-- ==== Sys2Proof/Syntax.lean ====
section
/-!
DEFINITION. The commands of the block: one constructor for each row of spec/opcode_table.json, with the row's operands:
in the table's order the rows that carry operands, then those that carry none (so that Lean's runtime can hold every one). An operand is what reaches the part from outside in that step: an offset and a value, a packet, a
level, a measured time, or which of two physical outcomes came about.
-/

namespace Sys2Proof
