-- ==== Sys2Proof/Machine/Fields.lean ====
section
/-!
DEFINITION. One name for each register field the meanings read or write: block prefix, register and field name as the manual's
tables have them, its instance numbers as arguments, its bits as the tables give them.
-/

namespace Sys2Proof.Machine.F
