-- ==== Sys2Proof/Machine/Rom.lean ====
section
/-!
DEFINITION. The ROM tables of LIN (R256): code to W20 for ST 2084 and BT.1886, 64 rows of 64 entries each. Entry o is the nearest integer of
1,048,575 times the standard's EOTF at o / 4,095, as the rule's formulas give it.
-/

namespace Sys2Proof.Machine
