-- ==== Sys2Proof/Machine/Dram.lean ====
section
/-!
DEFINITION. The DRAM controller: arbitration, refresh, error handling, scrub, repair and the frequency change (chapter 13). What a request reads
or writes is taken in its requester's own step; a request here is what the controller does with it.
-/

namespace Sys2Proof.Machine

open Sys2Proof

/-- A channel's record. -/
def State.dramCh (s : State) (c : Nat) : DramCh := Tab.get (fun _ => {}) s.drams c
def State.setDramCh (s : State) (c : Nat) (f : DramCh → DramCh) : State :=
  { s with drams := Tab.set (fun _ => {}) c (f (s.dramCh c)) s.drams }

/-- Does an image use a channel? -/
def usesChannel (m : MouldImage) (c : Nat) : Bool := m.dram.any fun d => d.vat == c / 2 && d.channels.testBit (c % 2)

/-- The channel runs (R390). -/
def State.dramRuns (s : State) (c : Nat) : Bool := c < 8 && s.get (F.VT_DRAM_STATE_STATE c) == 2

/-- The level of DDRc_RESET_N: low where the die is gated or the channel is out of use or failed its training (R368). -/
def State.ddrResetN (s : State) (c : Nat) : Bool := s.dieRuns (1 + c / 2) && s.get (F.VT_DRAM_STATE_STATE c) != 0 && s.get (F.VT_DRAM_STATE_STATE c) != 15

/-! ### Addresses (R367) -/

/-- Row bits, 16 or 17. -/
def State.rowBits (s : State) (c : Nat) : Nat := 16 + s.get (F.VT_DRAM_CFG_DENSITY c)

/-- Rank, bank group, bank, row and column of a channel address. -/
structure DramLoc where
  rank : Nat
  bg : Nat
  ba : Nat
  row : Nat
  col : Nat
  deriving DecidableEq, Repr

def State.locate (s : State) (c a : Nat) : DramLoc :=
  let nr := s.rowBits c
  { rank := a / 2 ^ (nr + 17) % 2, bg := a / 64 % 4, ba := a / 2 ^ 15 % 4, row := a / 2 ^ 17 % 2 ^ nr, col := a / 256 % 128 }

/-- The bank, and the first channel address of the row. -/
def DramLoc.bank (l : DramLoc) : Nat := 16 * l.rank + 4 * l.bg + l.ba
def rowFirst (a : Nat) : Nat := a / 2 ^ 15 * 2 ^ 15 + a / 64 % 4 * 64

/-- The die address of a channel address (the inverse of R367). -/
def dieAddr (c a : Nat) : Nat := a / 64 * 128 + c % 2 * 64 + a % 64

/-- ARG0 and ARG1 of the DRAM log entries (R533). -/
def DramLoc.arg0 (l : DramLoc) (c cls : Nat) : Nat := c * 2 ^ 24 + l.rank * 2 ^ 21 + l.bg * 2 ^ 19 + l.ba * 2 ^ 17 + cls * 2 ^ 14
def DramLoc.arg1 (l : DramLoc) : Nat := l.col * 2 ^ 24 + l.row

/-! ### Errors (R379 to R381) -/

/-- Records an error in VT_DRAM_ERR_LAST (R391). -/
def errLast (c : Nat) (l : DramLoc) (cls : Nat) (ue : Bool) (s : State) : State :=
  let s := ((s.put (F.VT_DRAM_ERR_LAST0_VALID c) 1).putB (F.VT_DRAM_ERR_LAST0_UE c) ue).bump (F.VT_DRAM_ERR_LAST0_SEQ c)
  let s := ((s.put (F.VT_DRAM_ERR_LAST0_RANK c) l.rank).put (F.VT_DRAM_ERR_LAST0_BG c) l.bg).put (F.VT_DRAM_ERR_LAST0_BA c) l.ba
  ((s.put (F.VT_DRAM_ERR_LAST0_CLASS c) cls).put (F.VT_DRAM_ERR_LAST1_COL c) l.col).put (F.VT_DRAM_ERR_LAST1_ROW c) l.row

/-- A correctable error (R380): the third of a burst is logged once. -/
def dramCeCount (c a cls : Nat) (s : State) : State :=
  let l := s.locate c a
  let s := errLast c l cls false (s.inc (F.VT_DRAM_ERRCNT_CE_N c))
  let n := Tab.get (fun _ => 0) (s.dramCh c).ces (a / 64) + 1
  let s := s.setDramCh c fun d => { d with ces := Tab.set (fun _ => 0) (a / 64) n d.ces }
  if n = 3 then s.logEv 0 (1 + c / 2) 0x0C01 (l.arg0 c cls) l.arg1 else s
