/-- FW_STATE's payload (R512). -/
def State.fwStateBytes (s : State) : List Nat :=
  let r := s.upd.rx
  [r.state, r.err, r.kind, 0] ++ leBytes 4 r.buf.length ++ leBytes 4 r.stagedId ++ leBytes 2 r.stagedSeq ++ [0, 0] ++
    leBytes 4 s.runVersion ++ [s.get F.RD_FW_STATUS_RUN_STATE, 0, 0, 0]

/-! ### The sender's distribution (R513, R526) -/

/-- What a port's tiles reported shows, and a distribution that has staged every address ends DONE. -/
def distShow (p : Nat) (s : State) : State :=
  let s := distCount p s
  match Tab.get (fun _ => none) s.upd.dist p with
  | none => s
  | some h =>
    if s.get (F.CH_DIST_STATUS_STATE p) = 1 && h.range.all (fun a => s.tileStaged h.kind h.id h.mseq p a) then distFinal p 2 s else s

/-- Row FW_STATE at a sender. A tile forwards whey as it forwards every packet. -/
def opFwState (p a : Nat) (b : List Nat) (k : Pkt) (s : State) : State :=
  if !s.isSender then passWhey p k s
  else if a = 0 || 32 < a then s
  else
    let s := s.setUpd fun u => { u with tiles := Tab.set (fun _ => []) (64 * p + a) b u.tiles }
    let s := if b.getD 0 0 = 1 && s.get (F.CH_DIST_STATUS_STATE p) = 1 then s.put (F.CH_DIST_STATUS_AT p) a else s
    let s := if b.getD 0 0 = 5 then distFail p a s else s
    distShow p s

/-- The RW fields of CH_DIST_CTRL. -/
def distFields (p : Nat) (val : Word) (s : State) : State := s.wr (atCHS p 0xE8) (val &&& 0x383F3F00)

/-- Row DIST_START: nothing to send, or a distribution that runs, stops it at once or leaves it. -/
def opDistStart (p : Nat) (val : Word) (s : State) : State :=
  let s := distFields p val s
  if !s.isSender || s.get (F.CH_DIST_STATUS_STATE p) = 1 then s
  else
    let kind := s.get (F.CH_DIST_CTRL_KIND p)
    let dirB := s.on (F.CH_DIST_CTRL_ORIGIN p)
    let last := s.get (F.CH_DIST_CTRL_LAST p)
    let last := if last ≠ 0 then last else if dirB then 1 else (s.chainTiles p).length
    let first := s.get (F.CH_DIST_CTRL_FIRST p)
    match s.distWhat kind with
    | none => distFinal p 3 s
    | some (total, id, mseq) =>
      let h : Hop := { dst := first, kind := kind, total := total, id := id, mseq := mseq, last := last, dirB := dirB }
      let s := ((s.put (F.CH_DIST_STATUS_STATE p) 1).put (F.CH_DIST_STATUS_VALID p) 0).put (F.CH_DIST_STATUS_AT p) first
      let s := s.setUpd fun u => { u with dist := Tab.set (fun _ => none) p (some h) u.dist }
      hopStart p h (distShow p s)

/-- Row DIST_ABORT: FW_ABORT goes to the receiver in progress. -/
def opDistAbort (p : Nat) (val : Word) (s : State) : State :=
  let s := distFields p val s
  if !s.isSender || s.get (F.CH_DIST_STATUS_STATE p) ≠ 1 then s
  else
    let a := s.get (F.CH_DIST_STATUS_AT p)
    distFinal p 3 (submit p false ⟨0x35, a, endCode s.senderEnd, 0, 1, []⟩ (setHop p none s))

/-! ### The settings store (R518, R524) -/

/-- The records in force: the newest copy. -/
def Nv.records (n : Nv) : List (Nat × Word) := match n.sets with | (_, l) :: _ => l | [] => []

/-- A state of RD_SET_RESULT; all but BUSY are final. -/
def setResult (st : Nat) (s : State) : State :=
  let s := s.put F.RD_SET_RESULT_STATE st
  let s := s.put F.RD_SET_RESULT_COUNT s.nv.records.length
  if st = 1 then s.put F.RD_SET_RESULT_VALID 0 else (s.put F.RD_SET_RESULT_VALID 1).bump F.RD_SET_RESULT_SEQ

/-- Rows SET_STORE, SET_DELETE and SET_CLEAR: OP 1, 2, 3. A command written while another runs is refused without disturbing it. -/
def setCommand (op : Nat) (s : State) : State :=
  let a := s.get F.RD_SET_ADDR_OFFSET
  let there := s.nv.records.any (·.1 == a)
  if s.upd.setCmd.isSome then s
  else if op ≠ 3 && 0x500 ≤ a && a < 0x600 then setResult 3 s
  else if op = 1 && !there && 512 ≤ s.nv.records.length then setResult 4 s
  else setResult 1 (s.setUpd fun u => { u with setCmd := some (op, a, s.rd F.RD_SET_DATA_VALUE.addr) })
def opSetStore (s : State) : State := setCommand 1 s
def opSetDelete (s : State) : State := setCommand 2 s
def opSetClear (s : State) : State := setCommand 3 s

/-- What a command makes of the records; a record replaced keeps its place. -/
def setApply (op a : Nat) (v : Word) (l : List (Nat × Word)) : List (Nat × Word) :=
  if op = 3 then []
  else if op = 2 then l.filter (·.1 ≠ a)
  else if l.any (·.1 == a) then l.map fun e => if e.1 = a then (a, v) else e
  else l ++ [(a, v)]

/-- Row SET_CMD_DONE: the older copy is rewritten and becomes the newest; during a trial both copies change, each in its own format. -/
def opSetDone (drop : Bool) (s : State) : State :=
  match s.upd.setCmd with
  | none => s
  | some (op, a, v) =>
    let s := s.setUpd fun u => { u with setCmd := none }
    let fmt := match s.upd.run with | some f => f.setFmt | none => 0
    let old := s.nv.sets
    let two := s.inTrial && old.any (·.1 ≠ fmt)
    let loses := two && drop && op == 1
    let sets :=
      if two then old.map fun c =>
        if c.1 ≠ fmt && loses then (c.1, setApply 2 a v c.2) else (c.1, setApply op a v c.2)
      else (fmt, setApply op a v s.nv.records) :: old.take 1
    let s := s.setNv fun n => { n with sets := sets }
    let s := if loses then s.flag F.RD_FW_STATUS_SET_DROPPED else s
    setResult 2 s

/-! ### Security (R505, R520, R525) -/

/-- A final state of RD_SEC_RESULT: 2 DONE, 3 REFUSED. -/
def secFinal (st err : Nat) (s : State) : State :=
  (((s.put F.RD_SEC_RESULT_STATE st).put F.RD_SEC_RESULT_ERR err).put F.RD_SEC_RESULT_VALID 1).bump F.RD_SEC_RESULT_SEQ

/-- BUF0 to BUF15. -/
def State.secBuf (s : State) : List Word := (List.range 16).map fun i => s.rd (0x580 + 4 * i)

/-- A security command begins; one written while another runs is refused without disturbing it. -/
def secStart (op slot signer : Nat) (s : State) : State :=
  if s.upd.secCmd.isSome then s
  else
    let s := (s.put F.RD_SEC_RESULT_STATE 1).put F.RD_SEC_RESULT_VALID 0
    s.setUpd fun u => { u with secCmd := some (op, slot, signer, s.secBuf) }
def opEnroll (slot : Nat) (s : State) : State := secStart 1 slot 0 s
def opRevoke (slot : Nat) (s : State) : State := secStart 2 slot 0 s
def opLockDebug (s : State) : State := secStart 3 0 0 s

----------

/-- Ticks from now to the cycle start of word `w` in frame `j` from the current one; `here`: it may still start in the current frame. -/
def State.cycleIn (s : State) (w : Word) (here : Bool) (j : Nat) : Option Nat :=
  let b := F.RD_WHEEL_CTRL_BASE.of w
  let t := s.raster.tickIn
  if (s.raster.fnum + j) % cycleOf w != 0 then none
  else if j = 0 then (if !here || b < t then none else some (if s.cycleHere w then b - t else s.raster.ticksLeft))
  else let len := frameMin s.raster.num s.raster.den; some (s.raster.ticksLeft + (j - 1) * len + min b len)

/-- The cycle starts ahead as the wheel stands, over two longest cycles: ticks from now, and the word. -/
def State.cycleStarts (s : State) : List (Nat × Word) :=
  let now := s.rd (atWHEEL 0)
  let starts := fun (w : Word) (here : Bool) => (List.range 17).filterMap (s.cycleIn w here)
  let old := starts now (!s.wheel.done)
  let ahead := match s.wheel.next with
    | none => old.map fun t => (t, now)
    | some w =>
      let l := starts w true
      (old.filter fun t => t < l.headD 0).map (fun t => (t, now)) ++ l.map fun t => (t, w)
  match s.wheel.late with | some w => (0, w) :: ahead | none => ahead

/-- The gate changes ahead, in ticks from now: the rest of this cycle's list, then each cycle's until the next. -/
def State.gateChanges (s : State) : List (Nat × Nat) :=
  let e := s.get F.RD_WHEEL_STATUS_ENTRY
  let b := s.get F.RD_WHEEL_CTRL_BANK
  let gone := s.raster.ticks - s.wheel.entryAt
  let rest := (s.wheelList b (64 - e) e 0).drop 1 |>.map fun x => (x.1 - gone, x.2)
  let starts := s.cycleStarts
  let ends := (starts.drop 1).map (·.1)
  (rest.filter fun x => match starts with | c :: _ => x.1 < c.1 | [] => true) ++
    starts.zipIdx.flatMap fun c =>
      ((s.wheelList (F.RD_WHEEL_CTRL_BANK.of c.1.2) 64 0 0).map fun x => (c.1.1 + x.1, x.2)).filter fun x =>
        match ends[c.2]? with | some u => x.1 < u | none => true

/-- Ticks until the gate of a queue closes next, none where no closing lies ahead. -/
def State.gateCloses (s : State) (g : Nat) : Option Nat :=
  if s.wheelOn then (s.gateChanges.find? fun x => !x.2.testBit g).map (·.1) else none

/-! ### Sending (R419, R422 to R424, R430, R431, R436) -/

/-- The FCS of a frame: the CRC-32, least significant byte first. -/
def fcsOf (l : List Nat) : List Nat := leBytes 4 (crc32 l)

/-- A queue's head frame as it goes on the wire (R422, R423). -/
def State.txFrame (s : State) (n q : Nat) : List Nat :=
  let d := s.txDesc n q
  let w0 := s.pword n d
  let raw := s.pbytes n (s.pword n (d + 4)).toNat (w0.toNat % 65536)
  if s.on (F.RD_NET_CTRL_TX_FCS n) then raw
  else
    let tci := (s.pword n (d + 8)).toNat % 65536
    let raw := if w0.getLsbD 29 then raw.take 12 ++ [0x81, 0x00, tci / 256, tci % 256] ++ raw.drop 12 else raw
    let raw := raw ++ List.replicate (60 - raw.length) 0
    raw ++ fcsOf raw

----------

» Task requirements:
Go through the lines above and copy any that contain "signer".

» Written solution:
def secStart (op slot signer : Nat) (s : State) : State :=
    s.setUpd fun u => { u with secCmd := some (op, slot, signer, s.secBuf) }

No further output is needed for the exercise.